### ASSIGNED TASK
When you reach the line containing "0x054 => some (s.ringBaseWrite off v)" in the entries below, begin reproducing lines exactly, and stop once the line containing "some (s.bufCtrlWrite v)" is done.

### Stored data
:::

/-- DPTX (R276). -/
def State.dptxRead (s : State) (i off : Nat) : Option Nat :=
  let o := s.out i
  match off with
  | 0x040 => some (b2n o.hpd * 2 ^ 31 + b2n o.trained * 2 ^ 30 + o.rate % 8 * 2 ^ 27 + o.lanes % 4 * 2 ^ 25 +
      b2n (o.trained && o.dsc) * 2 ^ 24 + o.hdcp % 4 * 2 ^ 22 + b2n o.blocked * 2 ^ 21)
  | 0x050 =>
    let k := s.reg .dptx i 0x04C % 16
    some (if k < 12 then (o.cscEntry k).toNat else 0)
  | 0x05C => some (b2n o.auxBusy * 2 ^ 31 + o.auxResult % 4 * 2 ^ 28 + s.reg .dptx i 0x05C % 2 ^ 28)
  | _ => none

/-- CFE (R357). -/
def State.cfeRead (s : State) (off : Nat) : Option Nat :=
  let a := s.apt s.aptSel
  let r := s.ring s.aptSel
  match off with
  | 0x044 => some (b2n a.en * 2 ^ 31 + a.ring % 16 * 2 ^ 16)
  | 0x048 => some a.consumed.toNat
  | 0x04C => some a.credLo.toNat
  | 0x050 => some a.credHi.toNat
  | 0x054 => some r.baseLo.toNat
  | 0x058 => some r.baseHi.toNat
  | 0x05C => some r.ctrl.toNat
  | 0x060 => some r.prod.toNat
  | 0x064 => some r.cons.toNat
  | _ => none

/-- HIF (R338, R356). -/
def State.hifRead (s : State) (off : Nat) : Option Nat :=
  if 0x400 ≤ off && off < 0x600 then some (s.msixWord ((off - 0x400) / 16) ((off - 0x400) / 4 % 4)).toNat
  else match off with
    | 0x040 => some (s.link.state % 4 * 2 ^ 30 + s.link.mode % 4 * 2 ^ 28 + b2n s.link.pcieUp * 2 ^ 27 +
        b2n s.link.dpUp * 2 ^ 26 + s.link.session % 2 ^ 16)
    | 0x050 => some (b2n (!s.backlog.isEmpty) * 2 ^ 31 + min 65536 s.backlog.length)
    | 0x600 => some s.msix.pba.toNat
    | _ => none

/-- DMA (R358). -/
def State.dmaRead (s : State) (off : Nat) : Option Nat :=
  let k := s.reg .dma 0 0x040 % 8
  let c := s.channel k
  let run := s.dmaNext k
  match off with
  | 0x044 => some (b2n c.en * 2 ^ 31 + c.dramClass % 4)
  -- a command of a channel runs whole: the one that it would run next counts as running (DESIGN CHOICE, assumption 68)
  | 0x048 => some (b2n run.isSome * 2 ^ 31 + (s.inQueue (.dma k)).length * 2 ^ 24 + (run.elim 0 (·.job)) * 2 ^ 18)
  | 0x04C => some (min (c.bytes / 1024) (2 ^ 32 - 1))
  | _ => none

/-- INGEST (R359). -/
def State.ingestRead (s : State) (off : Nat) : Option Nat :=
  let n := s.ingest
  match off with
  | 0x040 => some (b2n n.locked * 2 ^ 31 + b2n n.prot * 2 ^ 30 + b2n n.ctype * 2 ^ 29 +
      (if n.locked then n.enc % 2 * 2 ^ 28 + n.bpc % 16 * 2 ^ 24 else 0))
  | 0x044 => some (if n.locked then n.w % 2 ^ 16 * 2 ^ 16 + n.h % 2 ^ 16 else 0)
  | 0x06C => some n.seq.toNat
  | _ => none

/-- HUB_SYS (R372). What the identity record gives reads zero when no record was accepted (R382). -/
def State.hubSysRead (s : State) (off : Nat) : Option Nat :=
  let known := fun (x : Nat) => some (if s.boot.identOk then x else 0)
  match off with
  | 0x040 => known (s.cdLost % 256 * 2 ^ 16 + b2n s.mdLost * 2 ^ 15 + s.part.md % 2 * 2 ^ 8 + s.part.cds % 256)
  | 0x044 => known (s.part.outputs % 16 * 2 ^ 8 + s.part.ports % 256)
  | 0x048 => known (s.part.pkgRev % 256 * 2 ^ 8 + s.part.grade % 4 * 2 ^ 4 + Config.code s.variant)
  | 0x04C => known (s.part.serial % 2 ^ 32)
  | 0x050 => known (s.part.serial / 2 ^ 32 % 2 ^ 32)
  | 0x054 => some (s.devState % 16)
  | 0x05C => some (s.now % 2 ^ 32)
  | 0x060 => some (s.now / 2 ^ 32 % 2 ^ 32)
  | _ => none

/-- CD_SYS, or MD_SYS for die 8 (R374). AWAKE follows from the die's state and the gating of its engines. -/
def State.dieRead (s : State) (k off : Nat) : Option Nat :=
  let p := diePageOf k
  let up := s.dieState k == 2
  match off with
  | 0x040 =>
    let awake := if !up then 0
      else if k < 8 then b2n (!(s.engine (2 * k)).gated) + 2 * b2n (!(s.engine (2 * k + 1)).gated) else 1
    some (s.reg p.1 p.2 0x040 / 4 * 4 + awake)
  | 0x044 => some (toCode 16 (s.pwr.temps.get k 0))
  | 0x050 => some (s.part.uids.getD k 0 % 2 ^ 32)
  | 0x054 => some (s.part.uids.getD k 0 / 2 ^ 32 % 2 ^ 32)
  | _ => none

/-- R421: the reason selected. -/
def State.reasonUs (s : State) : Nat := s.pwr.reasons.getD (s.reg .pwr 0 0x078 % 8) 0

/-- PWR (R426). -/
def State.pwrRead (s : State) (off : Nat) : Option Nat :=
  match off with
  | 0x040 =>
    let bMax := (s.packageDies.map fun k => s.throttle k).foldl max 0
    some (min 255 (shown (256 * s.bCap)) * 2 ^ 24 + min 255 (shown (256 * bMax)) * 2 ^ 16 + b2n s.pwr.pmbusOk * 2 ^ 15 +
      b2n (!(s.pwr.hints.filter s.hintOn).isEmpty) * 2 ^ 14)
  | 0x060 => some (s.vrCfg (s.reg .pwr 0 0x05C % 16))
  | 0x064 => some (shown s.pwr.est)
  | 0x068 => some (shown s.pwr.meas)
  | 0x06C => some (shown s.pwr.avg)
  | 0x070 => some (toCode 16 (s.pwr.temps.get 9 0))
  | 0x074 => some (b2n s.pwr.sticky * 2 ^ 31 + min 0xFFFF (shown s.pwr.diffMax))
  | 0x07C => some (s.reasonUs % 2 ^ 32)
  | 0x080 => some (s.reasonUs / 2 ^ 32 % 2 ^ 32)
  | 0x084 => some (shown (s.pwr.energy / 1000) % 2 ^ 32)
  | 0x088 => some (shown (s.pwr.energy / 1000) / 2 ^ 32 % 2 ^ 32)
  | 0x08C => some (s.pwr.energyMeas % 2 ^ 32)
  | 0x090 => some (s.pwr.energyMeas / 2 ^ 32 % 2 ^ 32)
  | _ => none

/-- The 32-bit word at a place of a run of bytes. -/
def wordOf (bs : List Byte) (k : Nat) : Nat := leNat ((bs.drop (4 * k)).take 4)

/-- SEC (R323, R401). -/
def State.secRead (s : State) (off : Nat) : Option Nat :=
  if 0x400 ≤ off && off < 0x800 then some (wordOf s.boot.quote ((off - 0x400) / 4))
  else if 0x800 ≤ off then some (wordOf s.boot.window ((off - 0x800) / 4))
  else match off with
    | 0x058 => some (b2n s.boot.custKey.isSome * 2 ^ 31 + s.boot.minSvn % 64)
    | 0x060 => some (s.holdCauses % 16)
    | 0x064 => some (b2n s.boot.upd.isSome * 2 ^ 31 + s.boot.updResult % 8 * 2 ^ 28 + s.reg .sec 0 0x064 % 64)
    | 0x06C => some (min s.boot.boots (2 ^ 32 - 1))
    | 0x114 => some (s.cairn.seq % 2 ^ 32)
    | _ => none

:::

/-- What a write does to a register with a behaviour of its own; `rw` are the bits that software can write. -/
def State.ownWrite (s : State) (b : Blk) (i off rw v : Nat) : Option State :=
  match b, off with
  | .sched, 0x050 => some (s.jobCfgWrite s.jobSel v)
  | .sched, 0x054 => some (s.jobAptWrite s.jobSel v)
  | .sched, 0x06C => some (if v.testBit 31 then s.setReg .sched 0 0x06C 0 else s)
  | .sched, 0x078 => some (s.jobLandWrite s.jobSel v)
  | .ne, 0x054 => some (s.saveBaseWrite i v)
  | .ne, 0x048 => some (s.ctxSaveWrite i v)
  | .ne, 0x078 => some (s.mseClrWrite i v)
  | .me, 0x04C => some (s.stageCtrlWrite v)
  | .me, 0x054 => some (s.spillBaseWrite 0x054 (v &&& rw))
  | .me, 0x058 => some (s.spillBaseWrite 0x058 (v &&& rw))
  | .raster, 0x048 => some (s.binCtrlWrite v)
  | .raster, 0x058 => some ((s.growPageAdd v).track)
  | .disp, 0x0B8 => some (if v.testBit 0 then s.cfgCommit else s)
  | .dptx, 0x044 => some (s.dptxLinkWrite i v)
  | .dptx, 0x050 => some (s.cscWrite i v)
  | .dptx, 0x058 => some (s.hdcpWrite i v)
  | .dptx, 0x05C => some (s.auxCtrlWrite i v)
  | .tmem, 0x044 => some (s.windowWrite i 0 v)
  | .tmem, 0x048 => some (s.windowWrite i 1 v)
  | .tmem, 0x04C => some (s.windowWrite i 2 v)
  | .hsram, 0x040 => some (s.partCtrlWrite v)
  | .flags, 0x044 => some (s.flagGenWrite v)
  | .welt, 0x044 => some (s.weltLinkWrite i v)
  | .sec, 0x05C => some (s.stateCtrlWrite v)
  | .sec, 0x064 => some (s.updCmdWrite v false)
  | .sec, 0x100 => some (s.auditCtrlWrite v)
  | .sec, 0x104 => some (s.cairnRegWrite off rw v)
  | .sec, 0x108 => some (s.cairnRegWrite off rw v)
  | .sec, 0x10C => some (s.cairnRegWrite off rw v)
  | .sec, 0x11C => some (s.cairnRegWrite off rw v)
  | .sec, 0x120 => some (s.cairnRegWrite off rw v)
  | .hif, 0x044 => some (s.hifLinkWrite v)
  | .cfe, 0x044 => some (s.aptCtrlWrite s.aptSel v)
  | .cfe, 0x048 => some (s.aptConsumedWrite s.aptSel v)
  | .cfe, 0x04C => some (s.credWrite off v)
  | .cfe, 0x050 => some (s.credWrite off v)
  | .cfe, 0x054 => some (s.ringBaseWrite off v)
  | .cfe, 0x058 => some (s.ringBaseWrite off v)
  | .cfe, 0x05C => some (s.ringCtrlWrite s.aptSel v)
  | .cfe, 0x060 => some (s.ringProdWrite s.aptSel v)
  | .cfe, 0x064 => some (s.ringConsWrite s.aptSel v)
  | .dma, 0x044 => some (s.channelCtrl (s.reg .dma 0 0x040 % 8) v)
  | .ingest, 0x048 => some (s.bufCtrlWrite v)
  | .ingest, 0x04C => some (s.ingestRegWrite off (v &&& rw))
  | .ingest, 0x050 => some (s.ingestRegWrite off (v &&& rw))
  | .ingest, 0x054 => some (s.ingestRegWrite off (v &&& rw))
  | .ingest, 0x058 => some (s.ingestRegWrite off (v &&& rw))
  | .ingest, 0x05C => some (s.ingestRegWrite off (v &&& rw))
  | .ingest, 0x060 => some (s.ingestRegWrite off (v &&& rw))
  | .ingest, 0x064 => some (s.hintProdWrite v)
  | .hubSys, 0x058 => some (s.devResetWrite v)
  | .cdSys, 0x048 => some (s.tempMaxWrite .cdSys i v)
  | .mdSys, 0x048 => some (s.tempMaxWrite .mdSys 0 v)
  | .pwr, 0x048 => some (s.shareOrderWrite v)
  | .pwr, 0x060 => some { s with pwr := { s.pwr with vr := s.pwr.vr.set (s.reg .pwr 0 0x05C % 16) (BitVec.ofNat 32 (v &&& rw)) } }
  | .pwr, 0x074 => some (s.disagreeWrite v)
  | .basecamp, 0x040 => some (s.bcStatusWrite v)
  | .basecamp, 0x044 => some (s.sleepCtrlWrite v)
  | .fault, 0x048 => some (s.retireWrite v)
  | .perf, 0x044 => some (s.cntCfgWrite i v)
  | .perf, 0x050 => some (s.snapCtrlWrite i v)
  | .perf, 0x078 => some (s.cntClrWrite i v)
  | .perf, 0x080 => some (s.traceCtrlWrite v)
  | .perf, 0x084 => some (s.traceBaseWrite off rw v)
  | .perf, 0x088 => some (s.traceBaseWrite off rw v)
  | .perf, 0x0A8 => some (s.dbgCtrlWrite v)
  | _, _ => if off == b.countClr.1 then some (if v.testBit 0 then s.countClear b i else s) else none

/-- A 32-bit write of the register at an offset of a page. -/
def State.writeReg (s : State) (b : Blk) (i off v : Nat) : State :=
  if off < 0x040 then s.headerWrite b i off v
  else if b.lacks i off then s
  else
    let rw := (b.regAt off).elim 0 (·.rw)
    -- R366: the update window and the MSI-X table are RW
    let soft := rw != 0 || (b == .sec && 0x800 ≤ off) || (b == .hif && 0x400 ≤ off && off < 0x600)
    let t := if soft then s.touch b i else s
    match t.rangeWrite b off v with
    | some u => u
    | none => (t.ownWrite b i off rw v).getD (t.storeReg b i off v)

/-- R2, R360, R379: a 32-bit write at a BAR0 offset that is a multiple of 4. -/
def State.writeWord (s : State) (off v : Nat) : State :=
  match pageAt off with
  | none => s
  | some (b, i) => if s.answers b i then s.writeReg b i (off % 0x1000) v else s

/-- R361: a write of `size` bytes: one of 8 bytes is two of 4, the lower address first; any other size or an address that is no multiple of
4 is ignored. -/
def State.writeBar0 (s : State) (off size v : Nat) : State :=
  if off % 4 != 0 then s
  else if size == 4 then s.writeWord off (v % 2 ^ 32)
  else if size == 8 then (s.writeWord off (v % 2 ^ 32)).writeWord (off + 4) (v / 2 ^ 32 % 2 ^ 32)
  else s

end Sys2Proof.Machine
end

:::

### REPLY TO THE TASK
  | .cfe, 0x054 => some (s.ringBaseWrite off v)
  | .cfe, 0x058 => some (s.ringBaseWrite off v)
  | .cfe, 0x05C => some (s.ringCtrlWrite s.aptSel v)
  | .cfe, 0x060 => some (s.ringProdWrite s.aptSel v)
  | .cfe, 0x064 => some (s.ringConsWrite s.aptSel v)
  | .dma, 0x044 => some (s.channelCtrl (s.reg .dma 0 0x040 % 8) v)
  | .ingest, 0x048 => some (s.bufCtrlWrite v)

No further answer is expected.